Les pesticides s'infiltrent dans les sols et les nappes phréatiques. Mais une agriculture sans produits phytosanitaires est aujourd'hui inimaginable pour beaucoup d'exploitants. C'est le cas de Sébastien, 52 ans, producteur de maïs dans le Sud-Manche : "Si on pouvait s'en passer, on s'en passerait. Mais cela a un coût, on a nos charges à payer" lance ce dernier."On utilise des herbicides ou encore des fongicides pour détruire les champignons au pied de nos cultures. On en met beaucoup moins qu'avant. On fait attention en faisant du curatif et non du préventif. En traitant tôt le matin ou le soir, on baisse largement les doses de produits". 

D'ailleurs, pour que les agriculteurs puissent utiliser des produits phytosanitaires, ils doivent valider un certificat nommé "Certiphyto". Sans ce précieux sésame, impossible pour eux de s'approvisionner en herbicides chez les vendeurs spécialisés : "Nous sommes beaucoup plus encadrés, on ne va pas s'amuser à tricher car les sanctions sont très sévères", assure Jean-Michel Hamel, président de la FDSEA de la Manche. 

Et quand on lance la filière agricole sur les pesticides interdits depuis plus de 20 ans que l'on retrouve encore aujourd'hui dans l'eau du robinet, la réaction ne se fait pas attendre :

"Les agriculteurs n'utilisent plus ces produits depuis des années, pourtant ils sont toujours dans les sols. Ils n'ont pas encore été totalement éliminés"

Stéphane Donckele

Elu à la chambre d'agriculture de Seine-Maritime

Il ajoute : "Et puis certains produits comme le glyphosate ont été autorisés par le gouvernement par le passé à tous, les particuliers en utilisaient autant qu'ils voulaient en se rendant simplement au supermarché, ça il ne faut pas l'oublier", rappelle l'élu à la chambre d'agriculture de Seine-Maritime.

"On utilise les produits phytosanitaires sans aucun abus aujourd'hui.

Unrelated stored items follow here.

/-- Where an access lands. -/
inductive Loc where
  /-- A byte of a Spindle's unified array. -/
  | ua (gsp off : Nat)
  /-- A device offset of the stacks. -/
  | mem (off : Nat)
  /-- A register of a platform block. -/
  | reg (p : Place)
  /-- A byte of the issuing context's command window on its Spindle, kind 0 Ply or 1 near-bank. -/
  | cmd (kind off : Nat)
  /-- Another device, or the host aperture, and the page through whose entry it is reached. -/
  | far (p : Place) (page : Nat × Nat)
  deriving DecidableEq, Repr

/-- An access: address, bytes, alignment, kind, whether it is a plain load or store, whether it is a full/empty or strand
operation, which the host aperture lacks (R443), and whether later checks of its group rest on its value. -/
structure Req where
  va : Nat
  n : Nat
  al : Nat
  k : AKind
  plain : Bool := true
  fe : Bool := false
  look : Bool := false
  deriving DecidableEq, Repr

/-- An address that a group has translated for n bytes, the physical address that it has for the group, and the page whose entry
it used: first address and size. -/
structure Reached where
  va : Nat
  n : Nat
  k : AKind
  pa : Nat
  page : Nat × Nat
  deriving DecidableEq, Repr

/-- What a parcel's effect leaves beside the state: its x results, and the pc when it transfers control. -/
structure Out where
  ws : List (Reg × Word) := []
  target : Option Word := none
  deriving DecidableEq, Repr

/-- What an A-parcel leaves beside memory, while the V-parcel of its group is performed (R79, R318): its x results, its target, and
the registers that its V-parcel consults as the group found them. -/
structure Aside where
  out : Out
  vrm : Word
  fmt : Word
  scas : List Word
  level : Level
  strands : Tab Word
  deriving DecidableEq, Repr

/-- A group that awaits what is performed outside its Spindle (R80, R183, R190, R434): the parcels it was formed from, where its
accesses land, and what it loaded to check itself by. Once it has passed its checks, no later change of tables, locks or code
reaches it, and each access that it has performed stands (R318): it is not performed again when the group goes on.
Log entry 12. -/
structure Flight where
  on : Bool := false
  parcels : List (BitVec 32) := []
  landed : List (Req × Loc) := []
  reached : List Reached := []
  seen : List (Nat × Nat) := []
  /-- It has passed every check, and performs its accesses. -/
  passed : Bool := false
  /-- Its full/empty operation has joined a wait list (R190). -/
  fe : Bool := false
  /-- The source values that it has read. -/
  srcs : List Word := []
  /-- What the A-parcel of two left, once it has been performed. -/
  aside : Option Aside := none
  /-- The values of the accesses that the parcel in course has performed, in order, and those still to be taken in this turn. -/
  done : List Word := []
  todo : List Word := []
  /-- Its results, once every parcel has been performed: those not yet written. -/
  out : Option Out := none
  /-- Strand descriptors by device offset (R209): those whose ring it is at, those from which it pops and to which it pushes, the
  elements that it has read there and pops with its pushes, and those that have room for its pushes. -/
  busy : List Nat := []
  both : List Nat := []
  claims : List Nat := []
  room : List Nat := []
  deriving DecidableEq, Repr

/-- What an empty register awaits (R18, R134): the reply of a generation requested under a thread key, or the
completion of a numbered asynchronous operation. -/
inductive Await where
  | reply (key : Nat) (gen : BitVec 16)
  | op (id : Nat)
  deriving DecidableEq, Repr

/-- Why a thread that is out of the rotation for want of room retries when an entry is freed. -/
inductive Room where
  /-- Two Hamper records in flight (R133). -/
  | records
  /-- The copy queue or range-lock table of the cluster is full (R201), or a command queue (R216). -/
  | copies
  /-- 64 invalidations outstanding on the die (R409). -/
  | invs
  /-- The die's launch queue is full (R372). -/
  | launchQueue
  deriving DecidableEq, Repr

/-- Where a thread stands (R19, R183, R392). -/
inductive Run where
  /-- In a position of the rotation (R392). -/
  | rotating
  /-- In the ready queue (R392). -/
  | ready
  /-- Parked on an empty register (R19). -/
  | parked (r : Reg)
  /-- Parked on an empty strand, in the wait list of its descriptor's home (R210). -/
  | strandWait (desc : Word)
  /-- Out of the rotation until an access completes (R183). -/
  | access
  /-- In the wait list of a full/empty word (R190). -/
  | feWait (id : Nat)
  /-- Awaiting an answer from another device or the host (R434, R443). -/
  | remote (id : Nat)
  /-- Awaiting room in a queue. -/
  | room (w : Room)
  /-- At barrier i of its party (R138). -/
  | barrier (i : Nat)
  /-- Awaiting the acceptance of its launch (R136). -/
  | launching
  /-- Awaiting its own asynchronous operations to halt (R140). -/
  | halting
  /-- Held by a page being filled, evicted or migrated (R361, R422), named by its first entry's address. -/
  | page (entry : Nat)
  /-- Its party is draining, staying or out (R423). -/
  | swapped
  /-- Stopped by a fatal event, awaiting a save block (R403). -/
  | stopped
  deriving DecidableEq, Repr

/-- The repetition state of a thread (R28) and its suspension by trap entry (R180): the number of handlers entered
since the repetition was suspended. -/
structure Rep where
  active : Bool := false
  len : BitVec 5 := 0
  pos : BitVec 4 := 0
  left : BitVec 32 := 0
  stride : BitVec 3 := 0
  stag : BitVec 48 := 0
  buf : List (BitVec 32) := []
  susp : Nat := 0
  deriving DecidableEq, Repr

/-- A special-function result on its way (R174): destination, the cycle it lands, value and active bits. -/
structure SfuPend where
  vd : Reg
  due : Nat
  value : VWord
  mask : Word
  width : Nat
  deriving DecidableEq, Repr

/-- A unit that reports its end: of a launch, of an Itinerary node's firing, or none (R371, R376). -/
inductive UnitRef where
  | none
  | launch (serial : Nat)
  | itin (serial node firing : Nat)
  deriving DecidableEq, Repr

/-- A call node's call in course (R279): its region, frame tag, node and activation frame. -/
structure CallRef where
  rid : Nat
  tag : BitVec 16
  node : BitVec 8
  f : Word
  deriving DecidableEq, Repr

/-- The caller of a frame, or of a T callee that runs as a frame would (R276, R279). -/
inductive Caller where
  | thread (op : Nat)
  | node (c : CallRef)
  | record (w7 : Word)
  | unit (u : UnitRef)
  deriving DecidableEq, Repr

/-- A thread's architectural and microarchitectural state (R17, R24 to R30, R41, R45). Log entry 3. -/
structure Thread where
  x : Tab Word := []
  empty : BitVec 32 := 0
  poison : BitVec 4 := 0
  v : Tab VWord := []
  k : Tab Word := []
  fmt : Word := 0
  sca0 : Word := 0
  sca1 : Word := 0
  sca2 : Word := 0
  sca3 : Word := 0
  pc : Word := 0
  level : Level := .user
  fflags : BitVec 5 := 0
  vrm : Word := 0
  utvec : Word := 0
  uepc : Word := 0
  ucause : Word := 0
  utval : Word := 0
  uscratch : Word := 0
  uact : Bool := false
  sstatus : BitVec 3 := 0
  sepc : Word := 0
  scause : Word := 0
  stval : Word := 0
  sscratch : Word := 0
  mstatus : BitVec 3 := 0
  mepc : Word := 0
  mcause : Word := 0
  mtval : Word := 0
  mscratch : Word := 0
  retain : Word := 0
  rep : Rep := {}
  strands : Tab Word := []
  rng : List (BitVec 32) := []
  launch : Word := 0
  nidx : BitVec 32 := 0
  psize : BitVec 7 := 0
  pidx : BitVec 7 := 0
  ctx : BitVec 12 := 0
  cls : Nat := 0
  inflight : Nat := 0
  replygen : BitVec 16 := 0
  awaits : Tab Await := []
  /-- The activation frame of the callee whose abandonment poisoned a0 to a3, and the device's copy of its frame status (R126). -/
  calleeF : Word := 0
  calleeStatus : Word := 0
  /-- The activation frame of each callx in course, and the thread key that its call record names, by its operation (R122, R123). -/
  callees : List (Nat × Word × Nat) := []
  ops : List Nat := []
  sfu : List SfuPend := []
  party : Nat := 0
  /-- Whom a T callee of a call node or of a tail answers at its halt, and its activation frame (R279, R280). -/
  answers : Option (Caller × Word) := none
  run : Run := .ready
  len : Word := 4
  /-- Answers that the group whose access waited has obtained, oldest first (R190, R422, R434). Log entry 12. -/
  grants : List Answer := []
  /-- Strand elements popped for a parked reader (R210): descriptor and element. -/
  popped : List (Word × Word) := []
  /-- Names the thread for as long as it lives, whatever its slot: its records in flight hold it (R133). -/
  uid : Nat := 0
  /-- Restored and not yet fetched since (R302). -/
  resumed : Bool := false
  /-- The group whose accesses are in course. -/
  flight : Flight := {}
  rot : Nat := 0
  beats : Nat := 0
  deriving DecidableEq, Repr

C'est raisonnable et raisonné. La preuve puisque lorsque des pesticides sont détectés dans l'eau potable, ce ne sont jamais des quantités monstres" ajoute Stéphane Donckele. De son côté, Jean-Michel Hamel, président de la FDSEA de la Manche, souligne :

"C'est usant d'entendre que nous sommes des pollueurs ! Quel autre pays au monde fait autant attention à ce que ses habitants mangent ?"

Jean-Michel Hamel

Président FDSEA de la Manche

"Il y a de moins en moins d’agriculteurs, on aimerait bien que des jeunes s'installent. Si on n’a plus de paysans en France, on s’approvisionnera ailleurs et je ne suis pas sûr que les normes sanitaires soient mieux à l’étranger" conclut ce dernier.